Reta final: hora de um mutirão pelo voto 50!
A duas semanas do primeiro turno, precisamos intensificar nossa campanha pelo voto no PSOL, com Boulos e Guajajara, para fortalecer um programa que aponte a saída necessária para a crise econômica que agride o nível de vida de nosso povo e para a falência de um regime político apodrecido pelos grandes arranjos corruptos das grandes empresas, banqueiros e seus partidos políticos. É hora de reafirmar nossa defesa de medidas como a revogação da PEC do teto de gastos; a taxação de grandes fortunas, heranças, lucros e dividendos; o enfrentamento ao sistema da dívida que afoga nosso povo; a luta contra as privatizações e a desnacionalização da economia; a recuperação dos salários, a revogação da reforma trabalhista e o combate à reforma da previdência.
Lutamos pelo voto 50 de ponta a ponta porque é necessário construir e fortalecer um projeto independente para mobilizar amplas parcelas do povo e construir outro modelo diante do naufrágio dos pactos da Nova República e das ameaças da extrema-direita.
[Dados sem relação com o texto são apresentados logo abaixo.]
/-- The mode whose exits apply: the one in force, or the one a tightening goes to (R373, R376). -/
def Block.glintMode (s : Block) (n : Nat) : Nat :=
  if s.fld (F.LG_MARGIN_MODE_trans n) = 1 then (s.margin n).toMode else s.fld (F.LG_MARGIN_MODE_mode n)

/-- Count the domains of each mode (Table 08-10). -/
def Block.countModes (s : Block) : Block :=
  let modes := (List.range 64).map fun n => s.fld (F.LG_MARGIN_MODE_mode n)
  (s.setFld F.LG_MARGIN_STATUS_n_adp (modes.filter (· == 1)).length).setFld F.LG_MARGIN_STATUS_n_ant
    (modes.filter (· == 2)).length

/-- A transition ends: mode and settings are those of the new mode (R374). -/
def Block.endTransition (s : Block) (n : Nat) : Block :=
  let m := s.margin n
  let s := s.setMargin n { m with setting := m.toMode, waitSlew := false }
  let s := s.setFld (F.LG_MARGIN_MODE_mode n) m.toMode
  let s := s.setFld (F.LG_MARGIN_MODE_trans n) 0
  (s.countModes.showMargin n).sendOrder n

/-- End a transition whose VID stands at its target. -/
def Block.transitionReady (s : Block) (n : Nat) : Block :=
  if s.fld (F.LG_MARGIN_MODE_trans n) ≠ 0 ∧ !(s.margin n).waitSlew ∧ s.vidSettled n then s.endTransition n else s

/-- Start a transition to a mode (R374). -/
def Block.startTransition (s : Block) (n to_ : Nat) : Block :=
  let m := s.margin n
  if s.penOf n to_ < m.pen then
    let s := s.setMargin n { m with toMode := to_, setting := to_, waitSlew := true, orderAt := s.ft }
    (s.setFld (F.LG_MARGIN_MODE_trans n) 1).sendOrder n
  else
    let s := s.setMargin n { m with toMode := to_, pen := s.penOf n to_, rate := s.domRate n }
    let s := (s.setFld (F.LG_MARGIN_MODE_trans n) 2).sendOrder n
    (s.refit n 0 (s.domRate n)).transitionReady n

/-- The hold of a fallback in epochs (R375). -/
def Block.fbHold (s : Block) (n : Nat) : Nat :=
  (s.mfld (dieOfDom n) F.LG_MARGIN_CFG_reentry_16 * 16) <<< min (s.fld (F.LG_MARGIN_MODE_fb_run n)) 4

/-- Record a fallback: hold, run, counts and source 10.0 (R375). -/
def Block.fallback (s : Block) (n : Nat) : Block :=
  let h := s.fbHold n
  let s := s.setMargin n { s.margin n with holdNext := h, stay := 0 }
  let s := s.setFld (F.LG_MARGIN_MODE_held n) 1
  let s := s.setFld (F.LG_MARGIN_MODE_hold_left n) (min 255 ((h + 15) / 16))
  let s := s.setFld (F.LG_MARGIN_MODE_fb_run n) (min 4 (s.fld (F.LG_MARGIN_MODE_fb_run n) + 1))
  let s := (s.incSat (F.LG_MARGIN_GLINT_fallbacks n)).setFld F.LG_MARGIN_STATUS_fallback_seen 1
  s.relayFault (dieOfDom n) 10 0 n

/-- An exit event of Table 08-6 (R373, R376): code, whether at fb_slew, whether with a hold. A steady domain in
Static has nothing to leave. -/
def Block.marginExit (s : Block) (n code : Nat) (fast hold : Bool) : Block :=
  let mode := s.fld (F.LG_MARGIN_MODE_mode n)
  let trans := s.fld (F.LG_MARGIN_MODE_trans n)
  if mode = 0 ∧ trans = 0 then s
  else
    let r := if fast then s.mfld (dieOfDom n) F.LG_MARGIN_PEN_fb_slew else s.domRate n
    let m := s.margin n
    let r := if 2 ≤ trans then max r m.rate else r
    let s := s.setMargin n { m with toMode := 0, pen := s.penOf n 0, rate := r, waitSlew := false, stay := 0 }
    let s := s.setFld (F.LG_MARGIN_MODE_last_exit n) code
    let s := s.setFld (F.LG_MARGIN_MODE_trans n) 3
    let s := if hold then s.fallback n else s
    let s := s.refit n 2 r
    let s := if s.vidSettled n then s else s.vrcCause n 2 r
    s.transitionReady n

/-- A FAILED or stopped domain reads Static with no transition (R377, Table 18-2 note n2). -/
def Block.marginFailed (s : Block) (n : Nat) : Block :=
  let m := s.margin n
  let s := s.setMargin n { m with toMode := 0, pen := s.penOf n 0, waitSlew := false, setting := 0, stay := 0 }
  let s := (s.setFld (F.LG_MARGIN_MODE_mode n) 0).setFld (F.LG_MARGIN_MODE_trans n) 0
  ((s.refit n 0 (s.domRate n)).sendOrder n).countModes

/-! ## Entry conditions (R372) -/

/-- The failing conditions of Table 08-5 for a mode, as bits of `blocked`. -/
def Block.entryBlocked (s : Block) (n mode : Nat) : Nat :=
  let uncal := (tilesOf n).any fun t => !(s.post t).open_ && !s.flag (F.POST_LANTERN_CAL_cal_valid t)
  let noLink := !s.flag (F.HUB_SB_STATUS_link_up (dieOfDom n))
  let conf := mode = 2 && !s.flag (F.WCE_DOM_CONF_above_enter n)
  let table := mode = 2 && !(s.flag F.SILO_STATUS_table_loaded && s.flag (F.SILO_DOM_LIM_preboost_en n))
  packBits [(0, 1, b2n uncal), (1, 1, b2n noLink), (2, 1, b2n conf), (3, 1, b2n table)]

/-- A tile's floor left or joined its domain: the VID follows (R351, R352). -/
def Block.refloor (s : Block) (n : Nat) : Block := s.refit n 0 (s.domRate n)

/-- Compare a steady domain's mode with the request its Relay has, at an epoch boundary (R372). A margin mode whose
Penumbra equals that of the mode in force is entered under its conditions, and Static without.
Marks: DEDUCED, log entry 55; DESIGN CHOICE, log entry 132. -/
def Block.marginEntry (s : Block) (n : Nat) : Block :=
  let req := (s.margin n).modeReq
  let mode := s.fld (F.LG_MARGIN_MODE_mode n)
  if s.fld (F.LG_MARGIN_MODE_trans n) ≠ 0 ∨ s.fld (F.VRC_DOM_STATUS_state n) = 5 then s
  else if req = mode then s.setFld (F.LG_MARGIN_MODE_blocked n) 0
  else if s.penOf n req < s.penOf n mode ∨ (s.penOf n req = s.penOf n mode ∧ req ≠ 0) then
    let b := s.entryBlocked n req
    let s := s.setFld (F.LG_MARGIN_MODE_blocked n) b
    if b = 0 ∧ !s.flag (F.LG_MARGIN_MODE_held n) then s.startTransition n req else s
  else (s.setFld (F.LG_MARGIN_MODE_blocked n) 0).startTransition n req

/-- What an epoch boundary does to a held domain: the hold begins after the relaxing, runs down, and ends (R375).
Marks: DEDUCED, log entry 55. -/
def Block.holdEpoch (s : Block) (n : Nat) : Block :=
  let m := s.margin n
  if s.fld (F.LG_MARGIN_MODE_trans n) ≠ 0 then s
  else if 0 < m.holdNext then s.setMargin n { m with hold := m.holdNext, holdNext := 0 }
  else if 0 < m.hold then
    (s.setMargin n { m with hold := m.hold - 1 }).setFld (F.LG_MARGIN_MODE_hold_left n)
      (min 255 ((m.hold - 1 + 15) / 16))
  else s

/-- Anticipatory loses the class table or its pre-boost (Table 08-6 codes 3 and 4); a Relay whose link carries nothing
is in Static already. -/
def Block.exitAnt (s : Block) (n code : Nat) : Block :=
  if s.glintMode n = 2 then s.marginExit n code false false else s

/-- Confidence exit and the run of epochs in a margin mode (Table 08-6 code 2, R375). -/
def Block.marginEpoch (s : Block) (n : Nat) : Block :=
  let mode := s.fld (F.LG_MARGIN_MODE_mode n)
  let low := s.fld (F.WCE_DOM_CONF_conf n) + s.mfld (dieOfDom n) F.LG_MARGIN_CFG_conf_exit_margin < s.wce.enter
  let m := s.margin n
  let run := if mode = 2 ∧ low then m.confLow + 1 else 0
  let stay := if mode = 0 then 0 else min 1024 (m.stay + 1)
  let s := s.setMargin n { m with confLow := run, stay := stay }
  let s := if stay = 1024 then s.setFld (F.LG_MARGIN_MODE_fb_run n) 0 else s
  if 4 ≤ run then (s.setMargin n { s.margin n with confLow := 0 }).marginExit n 2 false false else s

end Sys2Proof.Machine
end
Nesta alternativa, não há espaço, por exemplo, para a política de Haddad e do PT, que já buscam refazer suas pontes com os “mercados” e animam especulações sobre uma nova equipe econômica, que incorporaria os mesmos tipos neoliberais como Marcos Lisboa para manter o teto de gastos e realizar a reforma da previdência, também defendida por Ciro Gomes.
Nesta reta final, vamos lutar para ampliar a bancada do PSOL, superar a cláusula de barreira imposta por Eduardo Cunha e colocar no Congresso porta-vozes das lutas povo. É hora de eleger mais deputados e, sobretudo, deputadas, mulheres combativas que fortaleçam a alternativa independente, socialista e democrática de que o Brasil precisa!